Friedrich's next most important move was to Paris (1802), where he gave lectures on philosophy, and attempted another journal. Here he began his enthusiastic studies of the Sanskrit language and literature, which proved to have an important influence on the development of modern philology. This is eminently true of his work On the Language and Wisdom of the Indians (1808). In 1804 he removed to Cologne, where he entered with great eagerness into the work of re-discovering the medieval Lower Rhenish School of religious art and Gothic architecture. In 1808 he, with his wife Dorothea (the daughter of Moses Mendelssohn, who years before this time had left her home and family to become his partner for life), entered the Roman Catholic church, the interests of which engaged much of his energies for the remainder of his life.
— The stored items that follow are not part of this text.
-- ==== Sys2Proof/Decode.lean ====
section
/-! DEFINITION. The decoder and, after it, the encoder, both from the tables of 30_encoding.md (R76 to R82), over any
`OpcodeMap`; and the default map (R79). -/

namespace Sys2Proof

/-! ## Bytes and words -/

/-- `a ++ b`: the word with high byte a and low byte b (00_scope.md R10, 30_encoding.md R82). -/
def wordOfBytes (hi lo : Byte) : Word := hi ++ lo

/-- `v[15:8]`. -/
def hiByte (v : Word) : Byte := v.extractLsb' 8 8

/-- `v[7:0]`. -/
def loByte (v : Word) : Byte := v.extractLsb' 0 8

/-- The data of a transaction: `v[7:0]` with n = 1, `v[15:0]` with n = 2 (20_memory.md R47). -/
def Width.data (w : Width) (v : Word) : Word :=
  match w with
  | .one => (loByte v).setWidth 16
  | .two => v

/-! ## Registers -/

/-- The register with an index in 0..11 (10_state.md R20). -/
def Reg.ofIndex : Nat → Reg
  | 0 => .ip | 1 => .ac | 2 => .r1 | 3 => .r2 | 4 => .r3 | 5 => .r4
  | 6 => .r5 | 7 => .r6 | 8 => .r7 | 9 => .r8 | 10 => .sp | _ => .fp

/-- The index of a register (10_state.md R20). -/
def Reg.index : Reg → Nat
  | .ip => 0 | .ac => 1 | .r1 => 2 | .r2 => 3 | .r3 => 4 | .r4 => 5
  | .r5 => 6 | .r6 => 7 | .r7 => 8 | .r8 => 9 | .sp => 10 | .fp => 11

/-- A register byte b names register `b mod 12` (30_encoding.md R81). -/
def Reg.ofByte (b : Byte) : Reg := .ofIndex (b.toNat % 12)

/-- The byte a register name assembles to: its index (30_encoding.md R86). -/
def Reg.toByte (r : Reg) : Byte := BitVec.ofNat 8 r.index

/-- The register's slot in the 24-byte store (10_state.md R20, 30_encoding.md R81). -/
def Reg.byteOffset (r : Reg) : Nat := 2 * r.index

/-! ## Formats -/

/-- The three kinds of operand field (30_encoding.md R76). -/
inductive FieldKind where
  | register | literal | address
deriving DecidableEq, Repr

/-- How many bytes a field takes (30_encoding.md R76). -/
def FieldKind.size : FieldKind → Nat
  | .register => 1
  | .literal => 2
  | .address => 2

/-- The eleven formats (30_encoding.md R77). -/
inductive Format where
  | n | r | l | a | rr | lr | rl | ra | ar | la | lrr
deriving DecidableEq, Repr

/-- The fields of a format, in order (30_encoding.md R77). -/
def Format.fields : Format → List FieldKind
  | .n => []
  | .r => [.register]
  | .l => [.literal]
  | .a => [.address]
  | .rr => [.register, .register]
  | .lr => [.literal, .register]
  | .rl => [.register, .literal]
  | .ra => [.register, .address]
  | .ar => [.address, .register]
  | .la => [.literal, .address]
  | .lrr => [.literal, .register, .register]

/-- The length of a format in bytes, the opcode byte included (30_encoding.md R77, R78). -/
def Format.length (f : Format) : Nat := 1 + (f.fields.map FieldKind.size).sum

/-- The format of each instruction (30_encoding.md R79). -/
def Op.format : Op → Format
  | .movLitReg => .lr
  | .movRegReg => .rr
  | .movRegMem => .ra
  | .movMemReg => .ar
  | .movLitMem => .la
  | .movRegPtrReg => .rr
  | .movLitOffReg => .lrr
  | .addRegReg => .rr
  | .addLitReg => .lr
  | .subLitReg => .lr
  | .subRegLit => .rl
  | .subRegReg => .rr
  | .mulLitReg => .lr
  | .mulRegReg => .rr
  | .incReg => .r
  | .decReg => .r
  | .lsfRegLit => .rl
  | .lsfRegReg => .rr
  | .rsfRegLit => .rl
  | .rsfRegReg => .rr
  | .andRegLit => .rl
  | .andRegReg => .rr
  | .orRegLit => .rl
  | .orRegReg => .rr
  | .xorRegLit => .rl
  | .xorRegReg => .rr
  | .notReg => .r
  | .jneLit => .la
  | .jneReg => .ra
  | .jeqLit => .la
  | .jeqReg => .ra
  | .jltLit => .la
  | .jltReg => .ra
  | .jgtLit => .la
  | .jgtReg => .ra
  | .jleLit => .la
  | .jleReg => .ra
  | .jgeLit => .la
  | .jgeReg => .ra
  | .pshLit => .l
  | .pshReg => .r
  | .pop => .r
  | .calLit => .a
  | .calReg => .r
  | .ret => .n
  | .hlt => .n

/-- The length of an instruction, from its name alone (30_encoding.md R78). -/
def Op.length (o : Op) : Nat := o.format.length

/-! ## The default opcode map -/

/-- The default opcode byte of each instruction (30_encoding.md R79).
PRESUMED by the spec itself, from general knowledge (93_implementation_defined.md G1; log entry 2; unsafe). -/
def Op.defaultByte : Op → Byte
  | .movLitReg => 0x10
  | .movRegReg => 0x11
  | .movRegMem => 0x12
  | .movMemReg => 0x13
  | .movLitMem => 0x1B
  | .movRegPtrReg => 0x1C
  | .movLitOffReg => 0x1D
  | .addRegReg => 0x14
  | .addLitReg => 0x3F
  | .subLitReg => 0x16
  | .subRegLit => 0x1E
  | .subRegReg => 0x1F
  | .mulLitReg => 0x20
  | .mulRegReg => 0x21
  | .incReg => 0x35
  | .decReg => 0x36
  | .lsfRegLit => 0x26
  | .lsfRegReg => 0x27
  | .rsfRegLit => 0x2A
  | .rsfRegReg => 0x2B
  | .andRegLit => 0x2E
  | .andRegReg => 0x2F
  | .orRegLit => 0x30
  | .orRegReg => 0x31
  | .xorRegLit => 0x32
  | .xorRegReg => 0x33
  | .notReg => 0x34
  | .jneLit => 0x15
  | .jneReg => 0x40
  | .jeqLit => 0x41
  | .jeqReg => 0x3E
  | .jltLit => 0x43
  | .jltReg => 0x42
  | .jgtLit => 0x45
  | .jgtReg => 0x44
  | .jleLit => 0x47
  | .jleReg => 0x46
  | .jgeLit => 0x49
  | .jgeReg => 0x48
  | .pshLit => 0x17
  | .pshReg => 0x18
  | .pop => 0x1A
  | .calLit => 0x5E
  | .calReg => 0x5F
  | .ret => 0x60
  | .hlt => 0xFF

/-- The default `OpcodeMap` (30_encoding.md R79). -/
def OpcodeMap.default : OpcodeMap := ⟨Op.all.map Op.defaultByte⟩

/-! ## Decoding -/

/-- The value of one fetched field: a register, or the word of a literal or an address. -/
inductive FieldValue where
  | reg (r : Reg)
  | word (w : Word)
deriving DecidableEq, Repr

/-- The instruction with a name and its field values in order (30_encoding.md R79); `none` where the values do not have the
instruction's format. -/
def Instr.build : Op → List FieldValue → Option Instr
  | .movLitReg, [.word lit, .reg rd] => some (.movLitReg lit rd)
  | .movRegReg, [.reg rs, .reg rd] => some (.movRegReg rs rd)
  | .movRegMem, [.reg rs, .word adr] => some (.movRegMem rs adr)
  | .movMemReg, [.word adr, .reg rd] => some (.movMemReg adr rd)
  | .movLitMem, [.word lit, .word adr] => some (.movLitMem lit adr)
  | .movRegPtrReg, [.reg rp, .reg rd] => some (.movRegPtrReg rp rd)
  | .movLitOffReg, [.word base, .reg ro, .reg rd] => some (.movLitOffReg base ro rd)
  | .addRegReg, [.reg ra, .reg rb] => some (.addRegReg ra rb)
  | .addLitReg, [.word lit, .reg ra] => some (.addLitReg lit ra)
  | .subLitReg, [.word lit, .reg ra] => some (.subLitReg lit ra)
  | .subRegLit, [.reg ra, .word lit] => some (.subRegLit ra lit)
  | .subRegReg, [.reg ra, .reg rb] => some (.subRegReg ra rb)
  | .mulLitReg, [.word lit, .reg ra] => some (.mulLitReg lit ra)
  | .mulRegReg, [.reg ra, .reg rb] => some (.mulRegReg ra rb)
  | .incReg, [.reg ra] => some (.incReg ra)
  | .decReg, [.reg ra] => some (.decReg ra)
  | .lsfRegLit, [.reg ra, .word lit] => some (.lsfRegLit ra lit)
  | .lsfRegReg, [.reg ra, .reg rb] => some (.lsfRegReg ra rb)
  | .rsfRegLit, [.reg ra, .word lit] => some (.rsfRegLit ra lit)
  | .rsfRegReg, [.reg ra, .reg rb] => some (.rsfRegReg ra rb)
  | .andRegLit, [.reg ra, .word lit] => some (.andRegLit ra lit)
  | .andRegReg, [.reg ra, .reg rb] => some (.andRegReg ra rb)
  | .orRegLit, [.reg ra, .word lit] => some (.orRegLit ra lit)
  | .orRegReg, [.reg ra, .reg rb] => some (.orRegReg ra rb)
  | .xorRegLit, [.reg ra, .word lit] => some (.xorRegLit ra lit)
  | .xorRegReg, [.reg ra, .reg rb] => some (.xorRegReg ra rb)
  | .notReg, [.reg ra] => some (.notReg ra)
  | .jneLit, [.word lit, .word adr] => some (.jneLit lit adr)
  | .jneReg, [.reg ra, .word adr] => some (.jneReg ra adr)
  | .jeqLit, [.word lit, .word adr] => some (.jeqLit lit adr)
  | .jeqReg, [.reg ra, .word adr] => some (.jeqReg ra adr)
  | .jltLit, [.word lit, .word adr] => some (.jltLit lit adr)
  | .jltReg, [.reg ra, .word adr] => some (.jltReg ra adr)
  | .jgtLit, [.word lit, .word adr] => some (.jgtLit lit adr)
  | .jgtReg, [.reg ra, .word adr] => some (.jgtReg ra adr)
  | .jleLit, [.word lit, .word adr] => some (.jleLit lit adr)
  | .jleReg, [.reg ra, .word adr] => some (.jleReg ra adr)
  | .jgeLit, [.word lit, .word adr] => some (.jgeLit lit adr)
  | .jgeReg, [.reg ra, .word adr] => some (.jgeReg ra adr)
  | .pshLit, [.word lit] => some (.pshLit lit)
  | .pshReg, [.reg ra] => some (.pshReg ra)
  | .pop, [.reg rd] => some (.pop rd)
  | .calLit, [.word adr] => some (.calLit adr)
  | .calReg, [.reg ra] => some (.calReg ra)
  | .ret, [] => some .ret
  | .hlt, [] => some .hlt
  | _, _ => none

/-- The name of an instruction. -/
def Instr.op : Instr → Op
  | .movLitReg _ _ => .movLitReg
  | .movRegReg _ _ => .movRegReg
  | .movRegMem _ _ => .movRegMem
  | .movMemReg _ _ => .movMemReg
  | .movLitMem _ _ => .movLitMem
  | .movRegPtrReg _ _ => .movRegPtrReg
  | .movLitOffReg _ _ _ => .movLitOffReg
  | .addRegReg _ _ => .addRegReg
  | .addLitReg _ _ => .addLitReg
  | .subLitReg _ _ => .subLitReg
  | .subRegLit _ _ => .subRegLit
  | .subRegReg _ _ => .subRegReg
  | .mulLitReg _ _ => .mulLitReg
  | .mulRegReg _ _ => .mulRegReg
  | .incReg _ => .incReg
  | .decReg _ => .decReg
  | .lsfRegLit _ _ => .lsfRegLit
  | .lsfRegReg _ _ => .lsfRegReg
  | .rsfRegLit _ _ => .rsfRegLit
  | .rsfRegReg _ _ => .rsfRegReg
  | .andRegLit _ _ => .andRegLit
  | .andRegReg _ _ => .andRegReg
  | .orRegLit _ _ => .orRegLit
  | .orRegReg _ _ => .orRegReg
  | .xorRegLit _ _ => .xorRegLit
  | .xorRegReg _ _ => .xorRegReg
  | .notReg _ => .notReg
  | .jneLit _ _ => .jneLit
  | .jneReg _ _ => .jneReg
  | .jeqLit _ _ => .jeqLit
  | .jeqReg _ _ => .jeqReg
  | .jltLit _ _ => .jltLit
  | .jltReg _ _ => .jltReg
  | .jgtLit _ _ => .jgtLit
  | .jgtReg _ _ => .jgtReg
  | .jleLit _ _ => .jleLit
  | .jleReg _ _ => .jleReg
  | .jgeLit _ _ => .jgeLit
  | .jgeReg _ _ => .jgeReg
  | .pshLit _ => .pshLit
  | .pshReg _ => .pshReg
  | .pop _ => .pop
  | .calLit _ => .calLit
  | .calReg _ => .calReg
  | .ret => .ret
  | .hlt => .hlt

/-- The field values of an instruction, in encoding order (30_encoding.md R79). -/
def Instr.fields : Instr → List FieldValue
  | .movLitReg lit rd => [.word lit, .reg rd]
  | .movRegReg rs rd => [.reg rs, .reg rd]
  | .movRegMem rs adr => [.reg rs, .word adr]
  | .movMemReg adr rd => [.word adr, .reg rd]
  | .movLitMem lit adr => [.word lit, .word adr]
  | .movRegPtrReg rp rd => [.reg rp, .reg rd]
  | .movLitOffReg base ro rd => [.word base, .reg ro, .reg rd]
  | .addRegReg ra rb => [.reg ra, .reg rb]
  | .addLitReg lit ra => [.word lit, .reg ra]
  | .subLitReg lit ra => [.word lit, .reg ra]
  | .subRegLit ra lit => [.reg ra, .word lit]
  | .subRegReg ra rb => [.reg ra, .reg rb]
  | .mulLitReg lit ra => [.word lit, .reg ra]
  | .mulRegReg ra rb => [.reg ra, .reg rb]
  | .incReg ra => [.reg ra]
  | .decReg ra => [.reg ra]
  | .lsfRegLit ra lit => [.reg ra, .word lit]
  | .lsfRegReg ra rb => [.reg ra, .reg rb]
  | .rsfRegLit ra lit => [.reg ra, .word lit]
  | .rsfRegReg ra rb => [.reg ra, .reg rb]
  | .andRegLit ra lit => [.reg ra, .word lit]
  | .andRegReg ra rb => [.reg ra, .reg rb]
  | .orRegLit ra lit => [.reg ra, .word lit]
  | .orRegReg ra rb => [.reg ra, .reg rb]
  | .xorRegLit ra lit => [.reg ra, .word lit]
  | .xorRegReg ra rb => [.reg ra, .reg rb]
  | .notReg ra => [.reg ra]
  | .jneLit lit adr => [.word lit, .word adr]
  | .jneReg ra adr => [.reg ra, .word adr]
  | .jeqLit lit adr => [.word lit, .word adr]
  | .jeqReg ra adr => [.reg ra, .word adr]
  | .jltLit lit adr => [.word lit, .word adr]
  | .jltReg ra adr => [.reg ra, .word adr]
  | .jgtLit lit adr => [.word lit, .word adr]
  | .jgtReg ra adr => [.reg ra, .word adr]
  | .jleLit lit adr => [.word lit, .word adr]
  | .jleReg ra adr => [.reg ra, .word adr]
  | .jgeLit lit adr => [.word lit, .word adr]
  | .jgeReg ra adr => [.reg ra, .word adr]
  | .pshLit lit => [.word lit]
  | .pshReg ra => [.reg ra]
  | .pop rd => [.reg rd]
  | .calLit adr => [.word adr]
  | .calReg ra => [.reg ra]
  | .ret => []
  | .hlt => []

/-- The length of an instruction in bytes. -/
def Instr.length (i : Instr) : Nat := i.op.length

/-- Reads the fields of the given kinds off a byte sequence: the values and the bytes left; `none` where bytes are missing. -/
def parseFields : List FieldKind → List Byte → Option (List FieldValue × List Byte)
  | [], bs => some ([], bs)
  | .register :: ks, b :: bs => (parseFields ks bs).map fun p => (.reg (.ofByte b) :: p.1, p.2)
  | .literal :: ks, hi :: lo :: bs => (parseFields ks bs).map fun p => (.word (wordOfBytes hi lo) :: p.1, p.2)
  | .address :: ks, hi :: lo :: bs => (parseFields ks bs).map fun p => (.word (wordOfBytes hi lo) :: p.1, p.2)
  | _, _ => none

/-- What a byte sequence decodes to (30_encoding.md R85): an instruction and the bytes after it, or a rejection by name. -/
inductive Decoded where
  | instr (i : Instr) (rest : List Byte)
  /-- The first byte is assigned to no instruction (R80, R103). -/
  | unassignedOpcode (opcode : Byte)
  /-- The sequence ends before the instruction does; in the machine this is a fetch fault (R85). -/
  | truncated
deriving DecidableEq, Repr

/-- The decoder: total on every byte sequence (30_encoding.md R85). -/
def decode (m : OpcodeMap) : List Byte → Decoded
  | [] => .truncated
  | b :: bs =>
    match m.assigned b with
    | none => .unassignedOpcode b
    | some o =>
      match parseFields o.format.fields bs with
      | none => .truncated
      | some (vs, rest) =>
        match Instr.build o vs with
        | none => .truncated
        | some i => .instr i rest

/-! ## Encoding -/

/-- The bytes of one field (30_encoding.md R76, R82, R86). -/
def FieldValue.bytes : FieldValue → List Byte
  | .reg r => [r.toByte]
  | .word w => [hiByte w, loByte w]

/-- The bytes of an instruction: its opcode byte, then its fields in order (30_encoding.md R77). -/
def encode (m : OpcodeMap) (i : Instr) : List Byte := m.byteOf i.op :: i.fields.flatMap FieldValue.bytes

/-! ## The opcode table's bit strings -/

/-- The low `n` bytes of a number, the least significant first: the first byte of an instruction is bits 7..0 of the host's
numbering. -/
def bytesOfNat : Nat → Nat → List Byte
  | 0, _ => []
  | n + 1, w => BitVec.ofNat 8 w :: bytesOfNat n (w / 256)

/-- The bytes the host's word stands for, every bit from `nbits` up zero, up to the longest instruction (5 bytes). -/
def tableBytes (nbits w : Nat) : List Byte := bytesOfNat (max 5 (nbits / 8)) (w % 2 ^ nbits)

/-- The instruction the decoder reads, under the default map, from an instruction whose bits are `w`. -/
def decodeTableWord (nbits w : Nat) : Option Instr :=
  match decode .default (tableBytes nbits w) with
  | .instr i _ => some i
  | _ => none

end Sys2Proof
end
He lived most of the time in Vienna, partly engaged in the literary service of the Austrian government, partly in lecturing on history and literature. He died in 1829 in Dresden, whither he had gone to deliver a course of lectures.

Friedrich Schlegel's philosophy of life was based upon the theory of supremacy of the artist, the potency of poetry, with its incidental corollaries of disregard for the Kantian ideal of Duty, and aversion to all Puritanism and Protestantism. "There is no great world but that of artists," he declared in the Athenæum; "artists form a higher caste; they should separate themselves, even in their way of living, from other people." Poetry and philosophy formed in his thought an inseparable unit, forever joined, "though seldom togetherlike Castor and Pollux." His interest is in "Humanity," that is to say, a superior type of the species, with a corresponding contempt for "commonness," especially for the common man as a mere machine of "duty." On performances he set no great store: "Those countenances are most interesting to me in which Nature seems to have indicated a great design without taking time to carry it out."

August Wilhelm von Schlegel (1767-1845), more simply known as "Wilhelm," was the more balanced, dignified, and serene nature, and possessed in a far higher degree than Friedrich the art of steering his course smoothly through life. Of very great significance in his training were his university years at Göttingen, and his acquaintance there with the poet Bürger, that early apostle of revolt from a formal literature, whose own life had become more and more discredited and was destined to go out in wretchedness and ignominy; the latter's fecundating activities had never been allowed full scope, but something of his spirit of adventure into new literary fields was doubtless caught by the younger man. Bürger's attempts at naturalizing the sonnet, for instance, are interesting in view of the fact that Wilhelm Schlegel became the actual creator of this literary form among the Germans. Schlegel's own pursuits as a student were prevailingly in the field of Hellenism, in which his acquisitions were astounding; his influence was especially potent in giving a philological character to much of the work of the Romanticists. In Göttingen he became acquainted with one of the most gifted women which Germany has ever produced, Caroline, the daughter of the Göttingen professor Michaelis, at the time a young widow in the home of her father, and destined to become not only his wife, but the Muse of much of his most important work. This office she performed until the time of their unfortunate separation.